Markets and Currencies

When a mutual fund buys stocks or bonds on a foreign exchange, it must use the local currency -- pounds in England, euros in Frankfurt and Paris, yen in Japan and pesos in Mexico City. The fund manager converts the U.S. dollars that shareholders have invested in the fund into the new currency at the going rate, which fluctuates by the minute while the currency markets are open (which is 24 hours a day, Sunday evening through Friday afternoon).

Dollar Strength and NAV

When the dollar rises, local currencies become cheaper, as do the securities denominated in those currencies. That means an international fund's holdings will lose value when the fund fixes the daily net asset value or NAV: the total assets in the fund divided by the number of outstanding shares. With everything else remaining equal, U.S. investors in international funds loses out when the dollar rises.

Dollar Weakness

The foreign stocks and bonds held in the portfolio of your international fund gains value when the dollar falls. This is true whether the stocks are traded on a foreign exchange or the fund is holding American Depository Receipts on a U.S. exchange. The ADRs represent shares of foreign companies; although they are bought and sold in dollars, they respond to public supply and demand, and the market generally reacts favorably when their local currencies are rising.

Other Factors

Fluctuating exchange rates have long-term effects as well.

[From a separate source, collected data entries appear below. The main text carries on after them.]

-- ==== Sys2Proof/Machine/Operands.lean ====
section
/-! DEFINITION. The operands: the halves of the 64-bit registers (spec/20_memory.md R52), what an operation latches at
issue (30_encoding.md R72, 44_control.md R141), and the data a DOUT read returns (R141). -/

namespace Sys2Proof.Machine

/-- V[31:0]. -/
def lowHalf (v : Long) : Word := v.extractLsb' 0 32

/-- V[63:32]. -/
def highHalf (v : Long) : Word := v.extractLsb' 32 32

/-- `zext_64(HI) << 32 | zext_64(LO)` (30_encoding.md R72). -/
def assemble (hi lo : Word) : Long := hi.setWidth 64 <<< 32 ||| lo.setWidth 64

/-- V[31:0] <- v. -/
def setLow (r : Long) (v : Word) : Long := assemble (highHalf r) v

/-- V[63:32] <- v. -/
def setHigh (r : Long) (v : Word) : Long := assemble v (lowHalf r)

/-- The byte of a DIN write: bits [7:0], the others ignored (30_encoding.md R72). -/
def dinByte (v : Word) : Byte := v.extractLsb' 0 8

/-- The data of a DOUT read: the next output byte in SQUEEZING, 0 in any other phase (44_control.md R141). -/
def doutWord (c : Context) : Word :=
  if c.phase = .squeezing then (c.lanes.byteAt c.index.toNat).setWidth 32 else 0

/-! What each operation latches (44_control.md R141). -/

/-- INIT has no operand. -/
def latchInit (_ : State) : Op := .init

/-- START takes the FID of its command word. -/
def latchStart (fid : BitVec 4) (_ : State) : Op := .start fid

/-- START_CSHAKE takes the FID of its command word and reads NLEN and SLEN. -/
def latchStartCshake (fid : BitVec 4) (s : State) : Op := .startCshake fid s.nlen s.slen

/-- FINISH reads OLEN. -/
def latchFinish (s : State) : Op := .finish s.olen

/-- A reserved command word has no operand. -/
def latchReserved (_ : State) : Op := .reserved

/-- ABSORB takes the low byte of the value written. -/
def latchAbsorb (v : Word) (_ : State) : Op := .absorb (dinByte v)

/-- SQUEEZE has no operand. -/
def latchSqueeze (_ : State) : Op := .squeeze

/-- The operation an instruction issues in a state; none for a plain access (44_control.md R140). -/
def operationOf (i : Instr) (s : State) : Option Op :=
  match i with
  | .init => some (latchInit s)
  | .start fid => some (latchStart fid s)
  | .startCshake fid => some (latchStartCshake fid s)
  | .finish => some (latchFinish s)
  | .reservedCmd _ => some (latchReserved s)
  | .absorb v => some (latchAbsorb v s)
  | .squeeze => some (latchSqueeze s)
  | .rdStatus => none
  | .rdInfo => none
  | .rdIndex => none
  | .rdRemLo => none
  | .rdRemHi => none
  | .wrNlenLo _ => none
  | .rdNlenLo => none
  | .wrNlenHi _ => none
  | .rdNlenHi => none
  | .wrSlenLo _ => none
  | .rdSlenLo => none
  | .wrSlenHi _ => none
  | .rdSlenHi => none
  | .wrOlenLo _ => none
  | .rdOlenLo => none
  | .wrOlenHi _ => none
  | .rdOlenHi => none
  | .noEffectRdCmd => none
  | .noEffectRdDin => none
  | .noEffectWrStatus _ => none
  | .noEffectWrDout _ => none
  | .noEffectWrInfo _ => none
  | .noEffectWrIndex _ => none
  | .noEffectWrRemLo _ => none
  | .noEffectWrRemHi _ => none
  | .noEffectRd38 => none
  | .noEffectRd3C => none
  | .noEffectWr38 _ => none
  | .noEffectWr3C _ => none

end Sys2Proof.Machine
end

When the dollar is trending down over a period of months, foreign goods become more expensive and companies selling to the U.S. market sees competition rise and sales drop off. When the dollar rises, foreign goods get cheaper, and foreign companies enjoy an advantage over domestic producers. An international fund will explain its investment and geographical focus in a prospectus; smart fund-buyers will study and research this information before committing their hard-earned dollars.